AIM OF THE TASK
Where the records below show the word "injEq" in a line, please copy that line.
=== Begin Enclosure ===
/-- Settles O4: POWER_ON answers a next state of its own, every other command one through the power gate. -/
theorem everyCommandCompletes : Obligations.EveryCommandCompletes := by
  intro c s
  by_cases hc : ∃ x, c = .powerOn x
  · obtain ⟨x, rfl⟩ := hc
    exact ⟨⟨_, rfl⟩, fun _ h => absurd rfl (h x)⟩
  · obtain ⟨t, ht⟩ := exec_eq_live s (not_exists.1 hc)
    exact ⟨⟨_, ht⟩, fun hp _ => ht.trans (live_unpowered t hp)⟩

/-! ### Numbers and addresses (R2) -/

theorem addressValid_iff (a : Addr) : addressValid a = true ↔ a.cyl ≤ 568 ∧ a.head ≤ 15 ∧ a.sector ≤ 23 := by
  simp [addressValid, and_assoc]

theorem blockOf_addrOf (n : Nat) : blockOf (addrOf n) = n := by
  simp only [blockOf, addrOf, trackOf, cylOf, headOf]
  omega

theorem addrOf_blockOf {a : Addr} (hh : a.head ≤ 15) (hs : a.sector ≤ 23) : addrOf (blockOf a) = a := by
  obtain ⟨c, h, sec⟩ := a
  simp only [blockOf, addrOf, trackOf, cylOf, headOf, Addr.mk.injEq]
  simp only at hh hs
  omega

theorem altTrack_eq (k : Nat) : altTrack k = 8960 + k := by
  simp only [altTrack, trackOf]
  omega

theorem altIndex?_eq_some {t k : Nat} : altIndex? t = some k ↔ k < 128 ∧ t = 8960 + k := by
  unfold altIndex?
  split
  · simp only [Option.some.injEq]
    omega
  · simp only [reduceCtorEq, false_iff]
    omega

/-- Settles O54: division and remainder by 24 and by 16 take numbers apart as the addresses put them together. -/
theorem numbersAgree : Obligations.NumbersAgree := by
  refine ⟨fun n hn => ⟨blockOf_addrOf n, ?_⟩, fun a ha => ?_, fun k hk => ⟨?_, ?_, ?_⟩, fun t k h => ?_⟩
  · rw [addressValid_iff]
    simp only [addrOf, cylOf, headOf]
    omega
  · obtain ⟨hc, hh, hs⟩ := (addressValid_iff a).1 ha
    refine ⟨addrOf_blockOf hh hs, ?_⟩
    simp only [blockOf, trackOf]
    omega
  · exact altIndex?_eq_some.2 ⟨hk, altTrack_eq k⟩
  · rw [altTrack_eq, cylOf]
    omega
  · rw [altTrack_eq, headOf]
    omega
  · obtain ⟨hk, ht⟩ := altIndex?_eq_some.1 h
    exact ⟨(altTrack_eq k).trans ht.symm, hk⟩

/-! ### A written block (R10, R12) -/

/-- A sector that passes the tests of R13 passes each of them. -/
theorem idCondition_eq_none {f : IdField} {cyl head sector : Nat} {e : Expect} :
    idCondition f cyl head sector e = none ↔ f.wellFormed = true ∧ f.cyl.toNat = cyl
      ∧ (f.head.toNat = head ∧ f.sector.toNat = sector) ∧ stateCondition f e = none := by
  unfold idCondition
  split_ifs <;> grind

/-- A well-formed ID field's void flag is 0 or 1 (R8). -/
theorem void_of_wellFormed {f : IdField} (h : f.wellFormed = true) : f.void = 0 ∨ f.void = 1 := by
  simp only [IdField.wellFormed, Bool.and_eq_true, Bool.or_eq_true, beq_iff_eq] at h
  exact h.1.2

/-- An ID field recorded anew with the void flag 0 is well formed as the one it replaces was (R8, R10). -/
theorem wellFormed_cleared {f : IdField} (h : f.wellFormed = true) :
    (IdField.sealed { f with void := 0 }).wellFormed = true := by
  simp only [IdField.wellFormed, Bool.and_eq_true, beq_iff_eq] at h ⊢
  obtain ⟨⟨⟨_, hstate⟩, _⟩, hlink⟩ := h
  exact ⟨⟨⟨rfl, hstate⟩, rfl⟩, hlink⟩

/-- The ID field that a data write leaves passes the tests that the one it found passed, its void flag 0 (R10). -/
theorem overwrite_id {x : Sector} {cyl head sector : Nat} {e : Expect} (b : Block)
    (h : idCondition x.id cyl head sector e = none) :
    idCondition (overwrite x x b).id cyl head sector e = none ∧ (overwrite x x b).id.void = 0 := by
  obtain ⟨hw, hrest⟩ := idCondition_eq_none.1 h
  by_cases hv : x.id.void = 1
  · simp only [overwrite, hv, if_true]
    exact ⟨idCondition_eq_none.2 ⟨wellFormed_cleared hw, hrest⟩, rfl⟩
  · simp only [overwrite, hv, if_false]
    exact ⟨h, (void_of_wellFormed hw).resolve_right hv⟩

/-- The data field recorded for a block is read good (R12). -/
theorem makeData_good (b : Block) : (makeData b).good = true := by simp [DataField.good, makeData]

/-- Settles O59, from what `Pack.write` does and what a data write leaves of the ID field. -/
theorem writtenBlockReadsBack : Obligations.WrittenBlockReadsBack := by
  intro pk n cyl head sector e b hwf hn hid q
  obtain ⟨hsame, hother, hkept⟩ := Pack_write_spec (n := n) (x := overwrite (pk.read n) (pk.read n) b) hwf
  obtain ⟨hcond, hvoid⟩ := overwrite_id b hid
  have hdata : (q.read n).data = makeData b := by rw [hsame]; rfl
  have hqid : (q.read n).id = (overwrite (pk.read n) (pk.read n) b).id := by rw [hsame]
  refine ⟨?_, by rw [hdata]; rfl, hqid ▸ hvoid, hother, hkept hn⟩
  simp [readCondition, hqid, hcond, hvoid, hdata, makeData_good]

end Sys2Proof.Proofs

/-! ### Cuts of a recording leg (R17) -/

namespace Sys2Proof.Proofs
open Sys2Proof Sys2Proof.Machine Sys2Proof.Laws

/-- The check code a cut leaves is never the right one. -/
theorem wrongCheck_ne (n : Nat) (right : Word16) : wrongCheck n right ≠ right := by
  unfold wrongCheck
  split
  · intro h
    have : right ^^^ right ^^^ 1#16 = right ^^^ right := by rw [BitVec.xor_assoc, h]
    simp at this
  · assumption

theorem cutData_check_ne (n : Nat) : (cutData n).check ≠ checkCode (cutData n).block := by
  simp only [cutData]
  exact wrongCheck_ne n _

theorem cutIdField_check_ne (n : Nat) : (cutIdField n).check ≠ checkCode (cutIdField n).covered :=
  wrongCheck_ne n _

/-- A cut sector has a field whose check code does not agree with its octets: the ID field's where the cut fell there, else
the data field's. -/
theorem cutSector_check_ne (n : Nat) (both : Bool) (old new : Sector) :
    (cutSector n both old new).data.check ≠ checkCode (cutSector n both old new).data.block
      ∨ (cutSector n both old new).id.check ≠ checkCode (cutSector n both old new).id.covered := by
  unfold cutSector
  split
  · exact .inr (cutIdField_check_ne n)
  · exact .inl (cutData_check_ne n)

section
variable {s : State} {d : Drive} {r : Request}

/-- The leg that records at a drive is its owner's, passing under the heads, and a data write. -/
theorem recording_eq_some : s.recording d = some r ↔ s.owner? d = some r ∧ r.phase = .passing ∧ (s.leg r).writesData = true := by
  unfold State.recording
  split
  · split <;> simp_all <;> grind
  · simp_all

/-- Where no leg records, a cut changes nothing. -/
theorem cutLeg_of_none (h : s.recording d = none) : s.cutLeg d = s := by
  unfold State.recording at h
  unfold State.cutLeg
  cases ho : s.owner? d with
  | none => rfl
  | some r =>
    rw [ho] at h
    have hr : ¬(r.phase = .passing ∧ (s.leg r).writesData = true) := fun hp => by simp [hp] at h
    simp only [hr, if_false]

/-- A recording leg whose sector passes its ID tests leaves it cut; one whose sector fails them is not recording it. -/
theorem cutLeg_of_some (h : s.recording d = some r) :
    let n := (s.drive d).underHeads (s.leg r).sector
    let old := (s.drive d).recorded n
    (writeCondition (s.drive d) (s.leg r) old ≠ none → s.cutLeg d = s)
      ∧ (writeCondition (s.drive d) (s.leg r) old = none → ∃ both new,
        s.cutLeg d = { s.onDrive d fun dr => dr.record n (cutSector s.freeCount both old new) with
          freeCount := s.freeCount + 1 }) := by
  obtain ⟨ho, hp⟩ := recording_eq_some.1 h
  unfold State.cutLeg
  simp only [ho, hp]
  constructor
  · intro hc
    obtain ⟨c, hc⟩ := Option.ne_none_iff_exists'.1 hc
    simp [hc]
  · intro hc
    rw [hc]
    exact ⟨_, _, rfl⟩

/-- A pack as a cut leaves it meets `packCut`: nothing recorded where no leg records. -/
theorem packCut_of_none (h : s.recording d = none) : s.packCut d (s.drive d).pack :=
  ⟨fun _ => rfl, id, fun r p hr => by rw [h] at hr; cases hr⟩
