-- ==== Sys2Proof/Machine/BigStep.lean ====
section
/-! DEFINITION. The big-step meaning of every operation (00_scope.md R13), written from the pseudocode of 40_lifecycle.md to
45_conversion_and_decode.md and independently of the micro-steps: the whole operation from the accepted request to
its response. It does not touch the working latches, which the micro-steps alone need (10_state.md R27). -/

namespace Sys2Proof.Machine

/-- `Poll(1)` with `k` reads left (41_register_transactions.md R101): the final status byte, or `none` for `TimedOut`. -/
def poll1 : Nat → State → Option Byte × State
  | 0, s => (none, s)
  | k + 1, s =>
    if (statusDecode (answer s 0)).done then (some (answer s 0), busRead1 s) else poll1 k (busRead1 s)

/-- `Poll(3)` with `k` reads left (41_register_transactions.md R101): the final status byte with the data word of the
same read, or `none` for `TimedOut`. -/
def poll3 : Nat → State → Option (Byte × Word) × State
  | 0, s => (none, s)
  | k + 1, s =>
    if (statusDecode (answer s 0)).done then
      (some (answer s 0, readWord s), busRead3 s)
    else poll3 k (busRead3 s)

/-- `RegRead(cmd)` (41_register_transactions.md R102). -/
def regRead (cmd : Byte) (s : State) : Except Failure Word × State :=
  match poll3 s.pollLimit (sendFrame cmd 0x00 0x00 s) with
  | (none, t) => (.error .timeout, t)
  | (some (r0, v), t) => if (statusDecode r0).ack then (.ok v, t) else (.error .deviceNack, t)

/-- `RegWrite(cmd, w)` (41_register_transactions.md R103). -/
def regWrite (cmd : Byte) (w : Word) (s : State) : Except Failure Unit × State :=
  match poll1 s.pollLimit (sendFrame cmd (hi8 w) (lo8 w) s) with
  | (none, t) => (.error .timeout, t)
  | (some r0, t) => if (statusDecode r0).ack then (.ok (), t) else (.error .deviceNack, t)

/-- `BUSY <- 1`. -/
def setBusy (s : State) : State := { s with busy := true }

/-- `if MODE = 0 then raise NotInCommandMode`, then `BUSY <- 1` and the rest. -/
def inCommandModeOnly (k : State → State) (s : State) : State :=
  match s.mode with
  | .normal => finish (.fail .notInCommandMode) s
  | .inCommandMode => k (setBusy s)

/-- Read a register and respond with what `result` makes of the word (R104, R115, R120). -/
def readAndRespond (cmd : Byte) (result : Word → Result) : State → State :=
  inCommandModeOnly fun s =>
    match regRead cmd s with
    | (.error e, t) => finish (.fail e) t
    | (.ok v, t) => finish (.ok (result v)) t

/-- Write a word and respond (the last lines of R106, R107, R125, R135, R136). -/
def writeAndRespond (cmd : Byte) (w : Word) (s : State) : State :=
  match regWrite cmd w s with
  | (.error e, t) => finish (.fail e) t
  | (.ok (), t) => finish (.ok .noValue) t

/-- Read customer-config, write back what `change` makes of it, and respond; a failed read sends no write frame
(44_config_change.md R135, R136). -/
def readModifyWrite (change : Word → Word) : State → State :=
  inCommandModeOnly fun s =>
    match regRead Config.CMD_RD_CFG s with
    | (.error e, t) => finish (.fail e) t
    | (.ok v, t) => writeAndRespond Config.CMD_WR_CFG (change v) t

/-- `ThresholdRead(cmd)` (42_read_accessors.md R115). -/
def bigThresholdRead (cmd : Byte) : State → State :=
  readAndRespond cmd fun v => .wordHum v (bitsToHumidity v)

/-- `ThresholdWrite(cmd, h)` (43_threshold_change.md R125). -/
def bigThresholdWrite (cmd : Byte) (h : HumIn) (s : State) : State :=
  match humInVal h with
  | none => finish (.fail .invalidArgument) s
  | some q =>
    if q < 0 ∨ (Config.HUM_FULL : Rat) < q then finish (.fail .invalidArgument) s
    else inCommandModeOnly (writeAndRespond cmd (combine .or 0x0000 (humidityToBits q))) s

/-- `CfgSet(B)` (44_config_change.md R135). -/
def bigCfgSet (b : Word) : State → State := readModifyWrite fun v => combine .or v b

/-- `CfgClear(M)` (44_config_change.md R135). -/
def bigCfgClear (m : Word) : State → State := readModifyWrite fun v => combine .and v m

/-- `SETADDR a` (40_lifecycle.md R90). -/
def bigSetaddr (a : Byte) (s : State) : State :=
  if addrTooBig a then finish (.fail .invalidArgument) s
  else if s.mode = .inCommandMode then finish (.fail .inCommandMode) s
  else finish (.ok .noValue) { s with addr := low7 a, addrSet := true }

/-- `ENTER` (40_lifecycle.md R91). -/
def bigEnter (s : State) : State :=
  if s.addrSet = false then finish (.fail .noAddress) s
  else
    let t := sendFrame Config.CMD_START 0x00 0x00 (setBusy s)
    if (statusDecode (answer t 0)).cm then finish (.ok .noValue) { busRead1 t with mode := .inCommandMode }
    else finish (.fail .enterFailed) (busRead1 t)

/-- `EXIT` (40_lifecycle.md R92). -/
def bigExit (s : State) : State :=
  if s.addrSet = false then finish (.fail .noAddress) s
  else finish (.ok .noValue) { sendFrame Config.CMD_EXIT 0x00 0x00 (setBusy s) with mode := .normal }

/-- `TEARDOWN` (40_lifecycle.md R93). -/
def bigTeardown (s : State) : State :=
  match s.mode with
  | .normal => finish (.ok .noValue) (endSession s)
  | .inCommandMode =>
    finish (.ok .noValue)
      (endSession { sendFrame Config.CMD_EXIT 0x00 0x00 (setBusy s) with mode := .normal })

/-- `CHGADDR a` (44_config_change.md R136). -/
def bigChgaddr (a : Byte) (s : State) : State :=
  if addrTooBig a then finish (.fail .invalidArgument) s
  else readModifyWrite (fun v => changedAddress v a) s

/-- The big-step meaning of operation `i` (00_scope.md R13): session state, environment and observations at acceptance
to the same at the response. -/
def bigStep (i : Instr) (s : State) : State :=
  match i with
  | .setaddr a => bigSetaddr a s
  | .enter => bigEnter s
  | .exit => bigExit s
  | .teardown => bigTeardown s
  | .rdreg cmd => readAndRespond cmd .word s
  | .wrregOr cmd old new => inCommandModeOnly (writeAndRespond cmd (combine .or old new)) s
  | .wrregAnd cmd old mask => inCommandModeOnly (writeAndRespond cmd (combine .and old mask)) s
  | .rdahon => bigThresholdRead Config.CMD_RD_AH_ON s
  | .rdahoff => bigThresholdRead Config.CMD_RD_AH_OFF s
  | .rdalon => bigThresholdRead Config.CMD_RD_AL_ON s
  | .rdaloff => bigThresholdRead Config.CMD_RD_AL_OFF s
  | .rdcfg => readAndRespond Config.CMD_RD_CFG .word s
  | .wrahon h => bigThresholdWrite Config.CMD_WR_AH_ON h s
  | .wrahoff h => bigThresholdWrite Config.CMD_WR_AH_OFF h s
  | .wralon h => bigThresholdWrite Config.CMD_WR_AL_ON h s
  | .wraloff h => bigThresholdWrite Config.CMD_WR_AL_OFF h s
  | .chgaddr a => bigChgaddr a s
  | .alpolSet => bigCfgSet Config.B_ALPOL s
  | .alpolClr => bigCfgClear Config.M_ALPOL_CLR s
  | .aloutSet => bigCfgSet Config.B_ALOUT s
  | .aloutClr => bigCfgClear Config.M_ALOUT_CLR s
  | .ahpolSet => bigCfgSet Config.B_AHPOL s
  | .ahpolClr => bigCfgClear Config.M_AHPOL_CLR s
  | .ahoutSet => bigCfgSet Config.B_AHOUT s
  | .ahoutClr => bigCfgClear Config.M_AHOUT_CLR s
  | .su3msSet => bigCfgSet Config.B_SU3MS s
  | .su3msClr => bigCfgClear Config.M_SU3MS_CLR s
  | .b2h raw => finish (.ok (.hum (bitsToHumidity raw))) s
  | .h2b h => finish (.ok (.word (humidityOperandToBits h))) s

/-- The state without the six working latches, none of which "has an observable value at the start of an operation"
(10_state.md R27). -/
def State.view (s : State) : State :=
  { s with opr := .illegalOp 0, cmd := 0, txw := 0, rxw := 0, st := 0, pcnt := 0 }

/-- At most `n` micro-steps of operation `i`, ending at its response (the first state with `SEQ = IDLE`). -/
def operate (i : Instr) : Nat → State → Answer
  | 0, s => .next s
  | n + 1, s =>
    match exec i s with
    | .next t => if t.seq = .idle then .next t else operate i n t
    | .fault f => .fault f
    | .refused r => .refused r

end Sys2Proof.Machine
end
=== End Enclosure ===
EXERCISE ANSWER
  simp only [blockOf, addrOf, trackOf, cylOf, headOf, Addr.mk.injEq]
  · simp only [Option.some.injEq]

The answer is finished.